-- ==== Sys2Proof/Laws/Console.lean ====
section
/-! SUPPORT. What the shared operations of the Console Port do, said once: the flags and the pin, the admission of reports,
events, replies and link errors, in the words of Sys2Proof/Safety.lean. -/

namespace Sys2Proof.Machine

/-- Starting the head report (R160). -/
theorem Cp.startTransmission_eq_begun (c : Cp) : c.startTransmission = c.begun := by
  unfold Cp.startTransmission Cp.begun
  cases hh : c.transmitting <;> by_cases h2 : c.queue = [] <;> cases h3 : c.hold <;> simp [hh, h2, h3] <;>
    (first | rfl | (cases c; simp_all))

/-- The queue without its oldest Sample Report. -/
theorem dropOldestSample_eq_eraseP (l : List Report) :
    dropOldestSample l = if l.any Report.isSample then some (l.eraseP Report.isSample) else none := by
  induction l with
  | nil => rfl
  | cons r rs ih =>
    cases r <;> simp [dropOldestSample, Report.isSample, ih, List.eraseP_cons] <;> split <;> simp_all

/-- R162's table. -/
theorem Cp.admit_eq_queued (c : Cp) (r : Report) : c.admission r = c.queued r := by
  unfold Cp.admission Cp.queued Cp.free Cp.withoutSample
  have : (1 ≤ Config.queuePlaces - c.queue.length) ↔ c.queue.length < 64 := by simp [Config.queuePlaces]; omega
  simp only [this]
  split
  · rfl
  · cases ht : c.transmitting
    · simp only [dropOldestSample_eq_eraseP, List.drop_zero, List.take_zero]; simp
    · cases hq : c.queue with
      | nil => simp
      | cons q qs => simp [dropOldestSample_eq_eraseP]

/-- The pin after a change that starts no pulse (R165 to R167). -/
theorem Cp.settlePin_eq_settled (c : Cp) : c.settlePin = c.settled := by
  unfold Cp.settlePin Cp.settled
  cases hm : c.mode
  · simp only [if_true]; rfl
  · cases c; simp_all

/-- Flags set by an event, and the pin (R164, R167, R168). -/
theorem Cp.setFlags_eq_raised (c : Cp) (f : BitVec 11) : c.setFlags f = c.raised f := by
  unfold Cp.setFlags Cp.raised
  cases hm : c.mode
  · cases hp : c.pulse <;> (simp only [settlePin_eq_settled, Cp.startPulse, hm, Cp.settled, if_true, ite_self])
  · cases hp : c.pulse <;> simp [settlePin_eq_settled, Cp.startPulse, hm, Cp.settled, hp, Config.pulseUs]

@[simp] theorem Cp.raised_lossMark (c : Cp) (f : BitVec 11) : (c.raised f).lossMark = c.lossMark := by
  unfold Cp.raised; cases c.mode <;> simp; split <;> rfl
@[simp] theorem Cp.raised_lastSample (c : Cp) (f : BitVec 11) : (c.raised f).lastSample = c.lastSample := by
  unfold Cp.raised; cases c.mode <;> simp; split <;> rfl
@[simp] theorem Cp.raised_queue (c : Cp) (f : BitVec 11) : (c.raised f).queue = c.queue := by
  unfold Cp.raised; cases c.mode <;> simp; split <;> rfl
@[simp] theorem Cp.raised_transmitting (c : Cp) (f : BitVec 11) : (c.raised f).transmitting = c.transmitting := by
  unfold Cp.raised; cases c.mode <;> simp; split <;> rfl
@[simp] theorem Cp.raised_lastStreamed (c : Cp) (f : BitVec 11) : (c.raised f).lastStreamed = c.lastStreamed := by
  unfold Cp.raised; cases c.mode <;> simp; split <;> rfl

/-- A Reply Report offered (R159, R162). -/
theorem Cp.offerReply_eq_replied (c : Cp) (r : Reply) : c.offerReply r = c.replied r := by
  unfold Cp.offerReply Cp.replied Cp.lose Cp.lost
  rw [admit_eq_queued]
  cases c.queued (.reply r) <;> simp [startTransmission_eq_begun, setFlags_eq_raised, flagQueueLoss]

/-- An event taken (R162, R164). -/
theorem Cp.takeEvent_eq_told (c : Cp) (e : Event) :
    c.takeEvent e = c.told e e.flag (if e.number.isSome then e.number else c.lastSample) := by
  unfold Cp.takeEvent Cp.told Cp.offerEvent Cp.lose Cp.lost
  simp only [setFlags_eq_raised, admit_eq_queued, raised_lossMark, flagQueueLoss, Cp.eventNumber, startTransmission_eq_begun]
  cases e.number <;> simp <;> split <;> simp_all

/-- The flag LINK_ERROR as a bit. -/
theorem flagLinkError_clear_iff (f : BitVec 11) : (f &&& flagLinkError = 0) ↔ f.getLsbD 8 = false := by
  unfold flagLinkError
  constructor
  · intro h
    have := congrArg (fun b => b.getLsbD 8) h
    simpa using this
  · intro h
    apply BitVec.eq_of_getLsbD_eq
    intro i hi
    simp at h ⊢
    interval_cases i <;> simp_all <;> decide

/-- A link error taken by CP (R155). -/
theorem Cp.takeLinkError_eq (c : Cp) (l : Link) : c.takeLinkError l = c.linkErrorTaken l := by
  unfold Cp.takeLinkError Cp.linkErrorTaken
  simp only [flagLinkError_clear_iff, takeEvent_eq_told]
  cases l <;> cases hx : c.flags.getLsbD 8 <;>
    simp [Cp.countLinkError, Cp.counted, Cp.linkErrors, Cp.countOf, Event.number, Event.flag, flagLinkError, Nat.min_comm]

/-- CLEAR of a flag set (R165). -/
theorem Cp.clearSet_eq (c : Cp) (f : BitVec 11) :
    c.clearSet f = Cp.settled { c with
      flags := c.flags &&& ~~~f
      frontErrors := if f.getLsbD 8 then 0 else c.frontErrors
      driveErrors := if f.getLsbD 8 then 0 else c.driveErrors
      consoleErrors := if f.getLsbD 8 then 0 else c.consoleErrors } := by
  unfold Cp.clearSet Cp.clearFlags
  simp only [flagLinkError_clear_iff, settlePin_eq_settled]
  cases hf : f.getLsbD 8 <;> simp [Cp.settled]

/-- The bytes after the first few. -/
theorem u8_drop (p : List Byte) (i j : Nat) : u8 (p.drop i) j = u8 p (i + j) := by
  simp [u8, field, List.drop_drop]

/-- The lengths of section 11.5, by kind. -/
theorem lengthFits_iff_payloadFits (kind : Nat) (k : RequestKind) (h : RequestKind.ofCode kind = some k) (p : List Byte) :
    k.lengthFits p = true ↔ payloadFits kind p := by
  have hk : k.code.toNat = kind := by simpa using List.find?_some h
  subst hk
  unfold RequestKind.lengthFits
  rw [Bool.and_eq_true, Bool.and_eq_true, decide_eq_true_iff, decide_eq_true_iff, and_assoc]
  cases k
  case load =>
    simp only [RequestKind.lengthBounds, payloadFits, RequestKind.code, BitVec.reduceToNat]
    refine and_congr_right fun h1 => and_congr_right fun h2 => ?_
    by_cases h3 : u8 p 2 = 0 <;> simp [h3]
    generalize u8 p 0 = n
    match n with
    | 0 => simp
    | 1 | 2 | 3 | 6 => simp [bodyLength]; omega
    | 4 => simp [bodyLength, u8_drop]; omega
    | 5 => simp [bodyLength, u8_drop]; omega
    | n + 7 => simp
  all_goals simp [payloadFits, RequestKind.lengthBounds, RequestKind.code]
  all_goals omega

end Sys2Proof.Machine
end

⁂

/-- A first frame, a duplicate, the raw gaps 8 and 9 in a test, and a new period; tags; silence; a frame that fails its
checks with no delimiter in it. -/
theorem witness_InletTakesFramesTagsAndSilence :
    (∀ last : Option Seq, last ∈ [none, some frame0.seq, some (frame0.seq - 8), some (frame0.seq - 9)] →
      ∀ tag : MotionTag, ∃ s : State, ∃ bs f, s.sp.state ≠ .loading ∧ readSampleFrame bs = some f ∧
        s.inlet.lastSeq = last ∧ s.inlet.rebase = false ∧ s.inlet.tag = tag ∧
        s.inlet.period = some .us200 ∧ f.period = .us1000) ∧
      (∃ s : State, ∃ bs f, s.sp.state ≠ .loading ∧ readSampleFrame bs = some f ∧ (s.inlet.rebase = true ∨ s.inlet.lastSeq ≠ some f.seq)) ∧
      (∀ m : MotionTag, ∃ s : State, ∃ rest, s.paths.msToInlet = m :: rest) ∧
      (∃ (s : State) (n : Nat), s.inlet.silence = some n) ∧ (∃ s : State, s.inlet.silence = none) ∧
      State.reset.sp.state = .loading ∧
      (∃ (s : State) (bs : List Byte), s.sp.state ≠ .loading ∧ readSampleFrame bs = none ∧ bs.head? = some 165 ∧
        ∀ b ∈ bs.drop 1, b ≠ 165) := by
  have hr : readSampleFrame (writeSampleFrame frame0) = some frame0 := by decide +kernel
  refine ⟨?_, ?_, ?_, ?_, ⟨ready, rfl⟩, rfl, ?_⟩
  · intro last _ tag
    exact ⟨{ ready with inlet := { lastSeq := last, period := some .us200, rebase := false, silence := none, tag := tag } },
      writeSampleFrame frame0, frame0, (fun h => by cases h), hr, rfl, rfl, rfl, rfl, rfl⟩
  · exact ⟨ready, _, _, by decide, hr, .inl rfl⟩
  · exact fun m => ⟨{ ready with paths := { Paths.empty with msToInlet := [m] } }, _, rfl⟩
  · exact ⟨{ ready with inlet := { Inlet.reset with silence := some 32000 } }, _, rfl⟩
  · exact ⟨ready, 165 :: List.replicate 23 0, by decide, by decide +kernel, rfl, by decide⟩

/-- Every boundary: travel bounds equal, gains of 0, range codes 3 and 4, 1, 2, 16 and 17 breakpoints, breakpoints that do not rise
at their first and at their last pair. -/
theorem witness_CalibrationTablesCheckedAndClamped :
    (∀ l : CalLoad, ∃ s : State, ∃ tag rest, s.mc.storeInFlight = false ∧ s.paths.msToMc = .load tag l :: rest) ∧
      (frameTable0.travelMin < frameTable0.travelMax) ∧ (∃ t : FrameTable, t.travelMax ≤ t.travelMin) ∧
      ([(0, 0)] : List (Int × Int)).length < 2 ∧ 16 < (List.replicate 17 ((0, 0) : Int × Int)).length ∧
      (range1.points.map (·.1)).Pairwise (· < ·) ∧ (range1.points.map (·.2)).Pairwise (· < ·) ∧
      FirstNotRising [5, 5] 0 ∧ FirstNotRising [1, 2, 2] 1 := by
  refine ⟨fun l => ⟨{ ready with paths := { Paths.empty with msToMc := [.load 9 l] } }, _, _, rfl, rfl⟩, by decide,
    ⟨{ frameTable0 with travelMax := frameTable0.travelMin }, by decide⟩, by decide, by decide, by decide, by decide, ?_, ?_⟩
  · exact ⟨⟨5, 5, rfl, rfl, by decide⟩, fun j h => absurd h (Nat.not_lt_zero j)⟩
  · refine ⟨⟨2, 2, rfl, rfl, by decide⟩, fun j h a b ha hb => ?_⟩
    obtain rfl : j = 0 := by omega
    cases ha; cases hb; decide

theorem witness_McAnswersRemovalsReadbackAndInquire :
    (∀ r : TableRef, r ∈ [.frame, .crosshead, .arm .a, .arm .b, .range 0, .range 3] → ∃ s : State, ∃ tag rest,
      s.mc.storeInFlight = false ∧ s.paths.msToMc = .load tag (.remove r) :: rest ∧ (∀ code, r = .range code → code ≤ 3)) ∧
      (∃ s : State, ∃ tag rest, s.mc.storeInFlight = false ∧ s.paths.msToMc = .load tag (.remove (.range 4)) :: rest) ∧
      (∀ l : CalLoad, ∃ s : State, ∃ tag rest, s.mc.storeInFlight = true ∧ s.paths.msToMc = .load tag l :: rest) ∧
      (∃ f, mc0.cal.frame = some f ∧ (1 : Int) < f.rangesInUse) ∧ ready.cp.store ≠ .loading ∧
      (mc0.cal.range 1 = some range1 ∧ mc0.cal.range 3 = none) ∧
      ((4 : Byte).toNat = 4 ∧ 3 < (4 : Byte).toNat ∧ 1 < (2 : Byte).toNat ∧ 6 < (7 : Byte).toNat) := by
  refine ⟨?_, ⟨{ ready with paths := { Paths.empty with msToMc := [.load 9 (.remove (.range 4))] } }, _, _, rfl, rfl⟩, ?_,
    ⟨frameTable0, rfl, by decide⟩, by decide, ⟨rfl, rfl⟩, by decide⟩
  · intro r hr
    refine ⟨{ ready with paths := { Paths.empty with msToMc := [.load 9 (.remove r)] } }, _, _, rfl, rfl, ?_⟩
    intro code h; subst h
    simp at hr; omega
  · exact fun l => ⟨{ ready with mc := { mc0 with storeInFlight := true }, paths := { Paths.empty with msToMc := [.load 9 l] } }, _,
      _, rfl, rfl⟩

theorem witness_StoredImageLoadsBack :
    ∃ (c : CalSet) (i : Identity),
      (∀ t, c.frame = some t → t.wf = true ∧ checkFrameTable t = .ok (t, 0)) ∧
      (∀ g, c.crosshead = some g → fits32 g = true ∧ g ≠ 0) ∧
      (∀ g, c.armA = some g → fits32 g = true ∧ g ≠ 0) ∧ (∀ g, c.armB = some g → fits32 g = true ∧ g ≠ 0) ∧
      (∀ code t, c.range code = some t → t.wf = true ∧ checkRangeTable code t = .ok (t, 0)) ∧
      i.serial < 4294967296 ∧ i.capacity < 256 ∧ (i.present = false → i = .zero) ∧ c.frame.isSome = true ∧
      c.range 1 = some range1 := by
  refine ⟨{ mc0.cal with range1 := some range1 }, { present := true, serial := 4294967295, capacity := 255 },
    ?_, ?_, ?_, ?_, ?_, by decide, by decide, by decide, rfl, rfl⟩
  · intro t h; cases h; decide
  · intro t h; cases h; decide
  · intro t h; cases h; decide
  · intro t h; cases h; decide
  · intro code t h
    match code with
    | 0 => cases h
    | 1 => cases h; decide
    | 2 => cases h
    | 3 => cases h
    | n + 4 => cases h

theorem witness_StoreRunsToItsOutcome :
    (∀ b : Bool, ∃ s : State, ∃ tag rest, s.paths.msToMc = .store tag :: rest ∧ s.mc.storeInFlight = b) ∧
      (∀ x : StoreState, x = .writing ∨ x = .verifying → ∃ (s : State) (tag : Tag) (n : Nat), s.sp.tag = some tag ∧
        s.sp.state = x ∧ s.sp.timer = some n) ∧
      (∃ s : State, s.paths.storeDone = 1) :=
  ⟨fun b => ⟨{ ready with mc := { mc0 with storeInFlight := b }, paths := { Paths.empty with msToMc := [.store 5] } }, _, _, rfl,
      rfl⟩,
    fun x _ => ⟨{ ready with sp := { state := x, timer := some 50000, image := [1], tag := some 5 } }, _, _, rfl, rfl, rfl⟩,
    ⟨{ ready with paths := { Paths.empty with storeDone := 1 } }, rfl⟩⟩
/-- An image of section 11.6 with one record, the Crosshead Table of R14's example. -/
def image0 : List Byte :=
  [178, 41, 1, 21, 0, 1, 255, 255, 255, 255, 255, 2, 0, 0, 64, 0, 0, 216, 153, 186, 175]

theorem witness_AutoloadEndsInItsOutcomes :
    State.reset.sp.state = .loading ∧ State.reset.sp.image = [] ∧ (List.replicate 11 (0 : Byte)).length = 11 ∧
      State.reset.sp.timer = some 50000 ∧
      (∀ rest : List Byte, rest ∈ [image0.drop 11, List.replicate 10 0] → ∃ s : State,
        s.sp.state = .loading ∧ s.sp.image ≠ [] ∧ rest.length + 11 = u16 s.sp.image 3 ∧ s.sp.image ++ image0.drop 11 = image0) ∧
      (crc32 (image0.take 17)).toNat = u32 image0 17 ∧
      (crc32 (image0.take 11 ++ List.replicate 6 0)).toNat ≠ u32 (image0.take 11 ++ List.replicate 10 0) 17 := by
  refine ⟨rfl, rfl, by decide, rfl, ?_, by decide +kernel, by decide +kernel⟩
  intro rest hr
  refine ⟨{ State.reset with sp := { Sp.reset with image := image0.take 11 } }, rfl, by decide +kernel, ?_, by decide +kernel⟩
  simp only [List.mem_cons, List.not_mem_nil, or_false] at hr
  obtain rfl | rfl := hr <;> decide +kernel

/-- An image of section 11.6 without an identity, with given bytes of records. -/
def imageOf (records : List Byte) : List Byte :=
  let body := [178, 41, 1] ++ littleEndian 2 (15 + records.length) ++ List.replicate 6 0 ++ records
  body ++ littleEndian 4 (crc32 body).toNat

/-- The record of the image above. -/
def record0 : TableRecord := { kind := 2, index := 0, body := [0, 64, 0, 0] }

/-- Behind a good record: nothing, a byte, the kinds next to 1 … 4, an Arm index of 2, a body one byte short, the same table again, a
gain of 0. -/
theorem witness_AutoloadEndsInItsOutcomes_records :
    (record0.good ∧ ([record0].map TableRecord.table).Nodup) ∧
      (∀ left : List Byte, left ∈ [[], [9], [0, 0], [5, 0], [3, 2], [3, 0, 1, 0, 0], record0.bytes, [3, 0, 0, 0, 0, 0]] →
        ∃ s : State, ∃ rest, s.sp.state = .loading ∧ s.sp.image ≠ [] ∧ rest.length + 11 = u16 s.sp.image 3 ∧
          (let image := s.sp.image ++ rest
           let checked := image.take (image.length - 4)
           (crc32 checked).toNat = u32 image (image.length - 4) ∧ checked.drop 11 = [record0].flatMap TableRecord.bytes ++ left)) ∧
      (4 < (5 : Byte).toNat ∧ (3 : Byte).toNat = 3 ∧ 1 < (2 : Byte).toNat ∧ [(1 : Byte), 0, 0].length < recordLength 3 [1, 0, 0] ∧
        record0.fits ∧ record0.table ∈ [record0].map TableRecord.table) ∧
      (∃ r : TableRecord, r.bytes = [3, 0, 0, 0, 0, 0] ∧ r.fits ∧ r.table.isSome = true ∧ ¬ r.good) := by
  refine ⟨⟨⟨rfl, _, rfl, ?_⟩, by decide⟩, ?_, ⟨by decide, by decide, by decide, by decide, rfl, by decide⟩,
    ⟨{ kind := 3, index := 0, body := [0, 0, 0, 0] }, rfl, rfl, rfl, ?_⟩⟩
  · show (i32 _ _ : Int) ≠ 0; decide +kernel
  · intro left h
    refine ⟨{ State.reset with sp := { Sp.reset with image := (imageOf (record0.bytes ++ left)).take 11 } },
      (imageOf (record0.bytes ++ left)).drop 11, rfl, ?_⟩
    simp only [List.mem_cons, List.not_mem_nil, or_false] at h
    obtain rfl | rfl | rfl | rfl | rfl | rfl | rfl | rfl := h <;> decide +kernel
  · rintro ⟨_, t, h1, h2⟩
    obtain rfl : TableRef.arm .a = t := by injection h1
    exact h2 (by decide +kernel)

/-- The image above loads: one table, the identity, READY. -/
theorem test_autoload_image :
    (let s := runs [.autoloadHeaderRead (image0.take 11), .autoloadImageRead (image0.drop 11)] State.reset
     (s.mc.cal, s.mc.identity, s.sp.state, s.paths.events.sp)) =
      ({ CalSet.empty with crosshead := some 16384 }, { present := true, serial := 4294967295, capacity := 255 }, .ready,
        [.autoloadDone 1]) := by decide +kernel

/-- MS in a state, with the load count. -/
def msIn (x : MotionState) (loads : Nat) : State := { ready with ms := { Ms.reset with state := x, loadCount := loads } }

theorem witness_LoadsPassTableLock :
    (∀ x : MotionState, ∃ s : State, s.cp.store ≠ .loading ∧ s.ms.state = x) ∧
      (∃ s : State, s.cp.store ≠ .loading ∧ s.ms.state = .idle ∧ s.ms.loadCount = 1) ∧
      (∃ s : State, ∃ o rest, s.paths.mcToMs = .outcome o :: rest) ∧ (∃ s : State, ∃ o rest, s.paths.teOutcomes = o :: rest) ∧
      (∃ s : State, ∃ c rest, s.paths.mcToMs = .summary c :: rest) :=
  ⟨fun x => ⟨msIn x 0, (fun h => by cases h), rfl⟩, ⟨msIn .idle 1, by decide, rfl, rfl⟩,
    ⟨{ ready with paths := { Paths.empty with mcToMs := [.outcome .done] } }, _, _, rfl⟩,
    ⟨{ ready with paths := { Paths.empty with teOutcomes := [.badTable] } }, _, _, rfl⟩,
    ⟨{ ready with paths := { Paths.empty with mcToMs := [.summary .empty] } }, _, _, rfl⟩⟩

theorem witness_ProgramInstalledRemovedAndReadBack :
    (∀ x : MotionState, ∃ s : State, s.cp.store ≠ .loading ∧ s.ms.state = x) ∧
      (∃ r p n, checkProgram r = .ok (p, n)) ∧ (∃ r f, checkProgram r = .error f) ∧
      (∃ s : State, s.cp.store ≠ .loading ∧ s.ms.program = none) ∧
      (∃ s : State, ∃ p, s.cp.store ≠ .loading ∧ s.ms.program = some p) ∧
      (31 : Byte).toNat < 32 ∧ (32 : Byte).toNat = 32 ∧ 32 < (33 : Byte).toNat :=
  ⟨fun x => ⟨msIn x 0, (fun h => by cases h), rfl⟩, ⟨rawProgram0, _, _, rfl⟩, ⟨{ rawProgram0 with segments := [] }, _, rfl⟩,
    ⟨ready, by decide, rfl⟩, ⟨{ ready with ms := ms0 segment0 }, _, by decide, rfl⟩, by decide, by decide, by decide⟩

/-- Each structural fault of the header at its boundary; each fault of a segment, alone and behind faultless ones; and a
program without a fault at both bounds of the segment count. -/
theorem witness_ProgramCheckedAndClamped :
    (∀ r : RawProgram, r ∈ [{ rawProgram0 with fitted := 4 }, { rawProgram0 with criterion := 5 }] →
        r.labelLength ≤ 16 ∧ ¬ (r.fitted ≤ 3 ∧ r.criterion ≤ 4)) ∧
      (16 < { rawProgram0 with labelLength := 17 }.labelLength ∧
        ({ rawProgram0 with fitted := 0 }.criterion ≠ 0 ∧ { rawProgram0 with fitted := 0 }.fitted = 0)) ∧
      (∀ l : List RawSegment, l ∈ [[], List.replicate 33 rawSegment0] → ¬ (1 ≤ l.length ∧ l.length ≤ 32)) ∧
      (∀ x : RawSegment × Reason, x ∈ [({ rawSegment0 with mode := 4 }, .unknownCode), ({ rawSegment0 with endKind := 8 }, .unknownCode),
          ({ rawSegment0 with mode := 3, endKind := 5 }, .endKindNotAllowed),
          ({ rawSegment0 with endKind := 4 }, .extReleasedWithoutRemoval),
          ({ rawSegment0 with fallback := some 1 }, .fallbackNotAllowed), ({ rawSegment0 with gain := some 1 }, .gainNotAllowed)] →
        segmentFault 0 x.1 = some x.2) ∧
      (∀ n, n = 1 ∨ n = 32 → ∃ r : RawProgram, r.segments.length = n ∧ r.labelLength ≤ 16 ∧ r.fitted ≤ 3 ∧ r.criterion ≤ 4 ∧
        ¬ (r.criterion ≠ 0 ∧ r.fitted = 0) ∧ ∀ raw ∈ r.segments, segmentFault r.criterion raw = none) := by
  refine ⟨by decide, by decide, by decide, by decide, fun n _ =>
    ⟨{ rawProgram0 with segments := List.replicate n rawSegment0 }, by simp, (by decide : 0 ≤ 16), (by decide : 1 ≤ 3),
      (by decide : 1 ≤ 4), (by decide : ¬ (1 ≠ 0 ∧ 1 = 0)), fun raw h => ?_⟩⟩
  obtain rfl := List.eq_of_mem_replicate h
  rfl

⁂

Exercise –
Where a line of the records includes "lose", copy it.

Reply –
  unfold Cp.offerReply Cp.replied Cp.lose Cp.lost
  unfold Cp.takeEvent Cp.told Cp.offerEvent Cp.lose Cp.lost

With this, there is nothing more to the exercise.